Example: List of common NMR-STAR versions

You can narrow the results to those starting with the value you provide in the term parameter in the query string. This will return the results in a form that can be used by JQuery's auto-complete.

Example: List of common NMR-STAR versions starting with 2

Instant search (GET)

/instant?term=$search_term[&database=$database]

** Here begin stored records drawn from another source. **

-- ==== Sys2Proof/Laws/Frame.lean ====
section
/-! SUPPORT. What each shared operation changes, said once: the frame of every update, how frames compose, how a command
can end, and that no command touches what the host owns. -/

namespace Sys2Proof.Machine

theorem Part.agrees_refl (p : Part) (s : State) : p.agrees s s := by cases p <;> simp [Part.agrees]

theorem Part.agrees_trans {p : Part} {s t u : State} (h : p.agrees s t) (k : p.agrees t u) : p.agrees s u := by
  cases p <;> simp_all [Part.agrees]

theorem keepsAllBut_refl (changed : List Part) (s : State) : KeepsAllBut changed s s := fun p _ => p.agrees_refl s

theorem KeepsAllBut.trans {xs : List Part} {s t u : State} (h : KeepsAllBut xs s t) (k : KeepsAllBut xs t u) :
    KeepsAllBut xs s u := fun p hp => Part.agrees_trans (h p hp) (k p hp)

theorem KeepsAllBut.mono {xs ys : List Part} {s t : State} (h : KeepsAllBut xs s t) (sub : xs ⊆ ys) :
    KeepsAllBut ys s t := fun p hp => h p (fun hx => hp (sub hx))

/-- An update of listed pieces is a frame for any list that holds them. -/
theorem keepsAllBut_of_cases {xs : List Part} {s t : State}
    (h : ∀ p, p ∈ xs ∨ p.agrees s t) : KeepsAllBut xs s t := fun p hp => (h p).resolve_left hp

theorem keepsAllBut_setErr (s : State) (e : BitVec 3) : KeepsAllBut [.err] s (s.setErr e) :=
  keepsAllBut_of_cases fun p => by cases p <;> simp [Part.agrees]

theorem keepsAllBut_setR (s : State) (v : Small) : KeepsAllBut [.r] s (s.setR v) :=
  keepsAllBut_of_cases fun p => by cases p <;> simp [Part.agrees]

theorem keepsAllBut_setZ (s : State) (b : Bool) : KeepsAllBut [.z] s (s.setZ b) :=
  keepsAllBut_of_cases fun p => by cases p <;> simp [Part.agrees]

theorem keepsAllBut_setAcc (s : State) (w : Width) (v : BitVec w.bits) :
    KeepsAllBut [accPart w] s (s.setAcc w v) :=
  keepsAllBut_of_cases fun p => by cases w <;> cases p <;> simp [Part.agrees, accPart]

theorem keepsAllBut_setIlen (s : State) (n : BitVec 8) : KeepsAllBut [.ilen] s (s.setIlen n) :=
  keepsAllBut_of_cases fun p => by cases p <;> simp [Part.agrees]

theorem keepsAllBut_setIbuf (s : State) (m : Memory) : KeepsAllBut [.ibuf] s (s.setIbuf m) :=
  keepsAllBut_of_cases fun p => by cases p <;> simp [Part.agrees]

theorem keepsAllBut_setObuf (s : State) (m : Memory) : KeepsAllBut [.obuf] s (s.setObuf m) :=
  keepsAllBut_of_cases fun p => by cases p <;> simp [Part.agrees]

theorem keepsAllBut_setPending (s : State) (ts : List Transaction) : KeepsAllBut [.pending] s (s.setPending ts) :=
  keepsAllBut_of_cases fun p => by cases p <;> simp [Part.agrees]

theorem keepsAllBut_setReply (s : State) (v : Reply) : KeepsAllBut [.reply] s (s.setReply v) :=
  keepsAllBut_of_cases fun p => by cases p <;> simp [Part.agrees]

theorem keepsAllBut_emit (s : State) (bytes : List Byte) : KeepsAllBut [.obuf, .olen] s (s.emit bytes) :=
  keepsAllBut_of_cases fun p => by cases p <;> simp [Part.agrees]

/-- What `State.emit` leaves in OBUF. -/
theorem read_emit (s : State) (bytes : List Byte) (k : Nat) :
    (s.emit bytes).obuf.read k = if k < bytes.length then bytes.getD k 0#8 else s.obuf.read k := by
  simp [Memory.read_writeRange]

/-- `raise` answers a next state: the old one with the kind's code in ERR. -/
theorem raise_eq (k : ErrorKind) (s : State) : raise k s = .next (s.setErr k.code) := rfl

/-- `complete` answers a next state: the given one with 0 in ERR. -/
theorem complete_eq (s : State) : complete s = .next (s.setErr 0#3) := rfl

theorem ErrorKind.code_ne_zero (k : ErrorKind) : k.code ≠ 0#3 := by cases k <;> decide

/-- How a command can end: it raises a kind and leaves the state it was issued in, or it completes from a state that
holds the same input and the same host fields. -/
theorem exec_ends (i : Instr) (s : State) :
    (∃ k, exec i s = raise k s)
    ∨ ∃ u, exec i s = complete u ∧ u.ibuf = s.ibuf ∧ u.ilen = s.ilen ∧ u.pending = s.pending ∧ u.reply = s.reply := by
  cases i <;> simp only [exec]
  case ldbe w =>
    rw [execLdbe]
    split
    · exact .inl ⟨_, rfl⟩
    · exact .inr ⟨_, rfl, by simp⟩
  case divs w d =>
    rw [execDivs]
    split
    · exact .inl ⟨_, rfl⟩
    · exact .inr ⟨_, rfl, by simp⟩
  case b32d p =>
    rw [execB32d]
    split
    · exact .inl ⟨_, rfl⟩
    · exact .inr ⟨_, rfl, by simp⟩
  case accenc =>
    rw [execAccenc]
    split
    · exact .inl ⟨_, rfl⟩
    · exact .inr ⟨_, rfl, by simp⟩
  case accdec =>
    rw [execAccdec]
    split
    · exact .inl ⟨_, rfl⟩
    · split
      · exact .inl ⟨_, rfl⟩
      · split
        · exact .inl ⟨_, rfl⟩
        · exact .inr ⟨_, rfl, by simp⟩
  case baldec =>
    rw [execBaldec]
    split
    · exact .inl ⟨_, rfl⟩
    · exact .inr ⟨_, rfl, by simp⟩
  case balenc => exact .inl ⟨_, rfl⟩
  all_goals exact .inr ⟨_, rfl, by simp⟩

theorem accPart_ne_ibuf (w : Width) : accPart w ≠ .ibuf := by cases w <;> decide

theorem accPart_ne_obuf (w : Width) : accPart w ≠ .obuf := by cases w <;> decide

/-- A step with a word at the head of the list is HostIssue of it on the rest. -/
theorem step_of_issue (s : State) (word : CommandWord) (rest : List Transaction)
    (h : s.pending = .issue word :: rest) : step s = hostIssue word (s.setPending rest) := by
  simp [step, advance, h, applyTransaction]

theorem prefixAccepted_iff (s : State) : prefixAccepted (s.ibuf.readRange 0 4) = true ↔ PrefixIsXrb s := by
  have : s.ibuf.readRange 0 4 = [s.ibuf.read 0, s.ibuf.read 1, s.ibuf.read 2, s.ibuf.read 3] := rfl
  rw [this]
  simp only [prefixAccepted, addressPrefix, PrefixIsXrb, Bool.or_eq_true, beq_iff_eq, List.cons.injEq, and_true]
  tauto

end Sys2Proof.Machine
end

This URL powers the BMRB instant search tool. It queries all macromolecule and metabolomics entries based on a variety of commonly searched fields. It does exact searches on certain fields and fuzzy-matches on others depending on what is most appropriate for the field (for example, database matches must be exact but InChI matches may be similar). It returns matches sorted by what results it thinks are the most relevant. It should always begin sending results within 1 second to allow you to use it in interactive applications. A non-exhaustive list of the search fields:

  • Title
  • Citation Title
  • Authors
  • Entry ID
  • Related Database Codes
  • Organism name (common and scientific)
  • InChI string and SMILES string (for metabolomics entries)
  • Formula (for metabolomics entries)
  • Sequence (for macromolecule entries)
  • Citation DOI
  • Additional data available (e.g. residual dipolar couplings)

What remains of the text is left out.